[TASK BRIEF] Where the material below has a line containing "wait | flag | cad", start repeating exactly, and keep going through the line containing "as they stood", with no other lines.
━━━━━━━━━━━━━━━━━━━━
/-- While the payload is untaken, a step spares the receiver and leaves the transaction in progress and a trace that
waits; or it resets. -/
theorem step_while_untaken {s t : State} {p : Bytes} (h : step s = .next t) (hb : s.rBusy = some p)
    (hd : s.ports.rDlvReady = false) :
    (Spares .receiver s t ∧ t.rBusy = some p ∧ (s.traceWaits = true → t.trace = s.trace)) ∨
    ((s.ports.rst = true ∨ (s.traceWaits = false ∧ s.trace.head? = some 0xFF#8)) ∧ t.rBusy = none ∧
      t.R = Receiver.reset ∧ t.log = s.log) := by
  have hr : rRxReady s = false := rRxReady_eq_false.mpr (.inr (by simp [hb]))
  rcases step_taken h with rfl | ⟨_, _, hd'⟩ | ⟨i, u, htaken, hw, rfl⟩ | ⟨i, u, htaken, hw, rfl⟩
  · exact .inl ⟨.refl _ t, hb, fun _ => rfl⟩
  · exact absurd hd' (ne_true_of_eq_false hd)
  · obtain ⟨hu, -⟩ := htaken.frame
    by_cases hi : i = .rst
    · subst hi
      exact .inr ⟨htaken.reset, rfl, rfl, by rw [hu]; rfl⟩
    · have hru : rRxReady u = false := by rw [hu]; exact hr
      have htake : Spares .receiver s u := .of_log_eq (by rw [hu]) (by rw [hu]; rfl) (by rw [hu]; exact id)
      have hcount : Spares .receiver (execState i u) (finish (execState i u)) := .of_log_eq rfl rfl id
      refine .inl ⟨(htake.trans (execState_spares_of_not_ready hi hru)).trans hcount, ?_, fun hwait => ?_⟩
      · rw [finish_rBusy, (execState_keepsBusy hi hw).1, hu]; exact hb
      · obtain ⟨-, -, htrace, -⟩ := execState_environment i u
        rw [finish_trace, htrace]
        exact htaken.trace_eq hwait
  · obtain ⟨d, _, _, hru, _⟩ := execState_waits hw
    rw [htaken.frame.1] at hru
    exact absurd hru (ne_true_of_eq_false hr)

/-- A completed accept branch delivers the payload and then sends the ack (42_receiver.md R184). -/
theorem completeAccept_eq_acked (p : Bytes) (s : State) :
    completeAccept p s = Expected.acked s
      { s.R with
        lastAck := s.R.expSeq
        expSeq := !s.R.expSeq
        cntAccept := s.R.cntAccept + 1#32
        last := .accepted } [.rDlv p] s.R.expSeq := by
  rw [completeAccept_eq_received, Expected.received, if_neg nofun, if_pos rfl]

/-- Settles O60, by what a step takes. -/
theorem untakenPayloadHoldsReceiver : Obligations.UntakenPayloadHoldsReceiver := by
  intro s t h
  refine ⟨fun p hb ht => ?begins, fun p hb hd => ?untaken, fun p hb hd hrst => ?taken⟩
  case begins =>
    obtain ⟨d, haw, hr, hp, horigin⟩ := step_begins h hb ht
    obtain ⟨hv, hs, hd⟩ := acceptWaits_eq_true.mp haw
    rcases horigin with ⟨hoffer, rfl⟩ | ⟨rest, hrecord, rfl⟩
    · exact ⟨⟨d, hv, hs, hp, .inl ⟨hoffer, rfl, rfl⟩⟩, hd, hr, rfl, rfl, rfl⟩
    · exact ⟨⟨d, hv, hs, hp, .inr ⟨hrecord, rfl, rfl⟩⟩, hd, hr, rfl, rfl, rfl⟩
  case untaken =>
    refine ⟨rRxReady_eq_false.mpr (.inr (by simp [hb])), hb, ?_⟩
    rcases step_while_untaken h hb hd with ⟨hspares, hbusy, htrace⟩ | ⟨hreset, hbusy, hR, hlog⟩
    · exact ⟨hspares.ackDatagrams_eq, hspares.deliveries_eq, .inl ⟨hbusy, hspares.engine, htrace⟩⟩
    · rw [hlog]
      exact ⟨rfl, rfl, .inr ⟨hreset, hbusy, hR⟩⟩
  case taken =>
    rw [step_of_deliver (fetch_of_offered (offered_of_delivery hrst hd hb))] at h
    cases h
    obtain ⟨-, -, hexp, hlast⟩ := completeAccept_frame p { s with rBusy := none, traceWaits := false }
    refine ⟨?_, ?_, hexp, hlast, ?_, ?_⟩
    all_goals rw [completeAccept_eq_acked]; rfl

end Sys2Proof.Machine
end

section
/-! PROOFS. Running the machine step by step applies a trace record by record (44_host.md R256). -/

namespace Sys2Proof.Machine

/-- Nothing is offered and no transaction is in progress, so that only the trace is left to take from. -/
structure TraceOnly (s : State) : Prop where
  quiet : Expected.quiet s
  free : s.rBusy = none
  moving : s.traceWaits = false

theorem TraceOnly.fetch_eq {s : State} (h : TraceOnly s) (b : Bytes) :
    fetch { s with trace := b } = fetchTrace { s with trace := b } :=
  fetch_of_quiet (s := { s with trace := b }) h.quiet (.inl h.free)

/-- A record that is neither held nor waits keeps it so. -/
theorem TraceOnly.execState {s : State} (h : TraceOnly s) {i : Instr} (hw : waits i s = false) :
    TraceOnly (finish (execState i s)) := by
  obtain ⟨hports, -, -, htw⟩ := execState_environment i s
  obtain ⟨ready, hq⟩ := h.quiet
  refine ⟨⟨ready, hports.trans hq⟩, ?_, ?_⟩
  all_goals by_cases hi : i = .rst
  · subst hi; rfl
  · exact (execState_keepsBusy hi hw).1.trans h.free
  · subst hi; rfl
  · exact (htw hi).trans h.moving
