-- ==== Sys2Proof/Machine/AgateState.lean ====
section
/-! DEFINITION. The state of Agate: the Pin Sequencer engines, pins, flags, gangs and TRIG_IN qualification (13, 04 R100).
-/

namespace Sys2Proof.Machine

/-- Why an engine stalls; codes of SQn_STATUS.CAUSE (13 R376). -/
inductive StallCause where
  | none_ | pull | push | wait | flag | cad
  deriving DecidableEq, Repr

/-- ERR of SQn_STATUS (13 R356, R376). -/
inductive EngineErr where
  | none_ | badOp | badAddr
  deriving DecidableEq, Repr

/-- What an engine cycle sees: pin levels, flags, queue levels, a gang's valid bits, TRIG_IN and the Cadence latches as they stood
at its start (13 R354, R365, R370). -/
structure Sample where
  pins : Vector Bool 16
  flags : Vector Bool 8
  tx : Nat
  rx : Nat
  outValid : Bool
  inValid : Bool
  trig : Bool
  latches : Vector Bool 32
  deriving DecidableEq, Repr

/-- One engine's working state (13 R352). -/
structure Engine where
  pc : Nat
  c : Word
  v : Word
  so : Word
  soLeft : Nat
  si : Word
  siCount : Nat
  tx : List Word
  rx : List Word
  latches : Vector Bool 32
  en : Bool
  err : EngineErr
  stall : StallCause
  /-- the cycle in progress: the word fetched for it, what it sees, and that it is the first of its instruction (13 R354) -/
  word : Half
  sample : Sample
  first : Bool
  miss : Nat
  deriving DecidableEq, Repr

/-- The data registers of a gang (13 R372, R377). -/
structure GangRegs where
  out : Vector Word 4
  in_ : Vector Word 4
  outValid : Bool
  inValid : Bool
  deriving DecidableEq, Repr

/-- OP of a SEQ_TRANSFER (08, table SEQ_TRANSFER body). -/
inductive TransferOp where
  | tx | rx | program
  deriving DecidableEq, Repr

/-- A SEQ_TRANSFER in flight at Agate (08 R219): its engine, or its first address in the store; its words, those moved,
its buffer, and the data read from it so far. -/
structure Transfer where
  desc : Nat
  engine : Nat
  op : TransferOp
  words : Nat
  moved : Nat
  addr : Nat
  data : List Byte
  deriving DecidableEq, Repr

/-- Agate. -/
structure Agate where
  store : Vector Half 48
  eng : Vector Engine 8
  flags : Vector Bool 8
  gangLo : Bool
  gangHi : Bool
  gang : Vector GangRegs 2
  /-- levels and directions driven (true: output), and the filtered levels seen (13 R360 to R363) -/
  level : Vector Bool 16
  dir : Vector Bool 16
  seen : Vector Bool 16
  /-- engines whose next cycle begins as the present Agate cycle ends (13 R353) -/
  due : Vector Bool 8
  /-- of the Agate cycle in progress: levels at its start, flags raised in it, the engine whose write holds at each pin, and the
  trigger events that engines have sent in it (13 R361, R362, R367, R368) -/
  cycLevel : Vector Bool 16
  cycRaised : Vector Bool 8
  cycLevelBy : Vector (Option Nat) 16
  cycDirBy : Vector (Option Nat) 16
  cycTrigs : Nat
  /-- qualified TRIG_IN, and that the inactive level has been held (04 R100) -/
  trigLevel : Bool
  trigArmed : Bool
  transfers : List Transfer
  deriving DecidableEq, Repr

end Sys2Proof.Machine
end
━━━━━━━━━━━━━━━━━━━━
[RESULT BELOW]
  | none_ | pull | push | wait | flag | cad
  deriving DecidableEq, Repr

/-- ERR of SQn_STATUS (13 R356, R376). -/
inductive EngineErr where
  | none_ | badOp | badAddr
  deriving DecidableEq, Repr

/-- What an engine cycle sees: pin levels, flags, queue levels, a gang's valid bits, TRIG_IN and the Cadence latches as they stood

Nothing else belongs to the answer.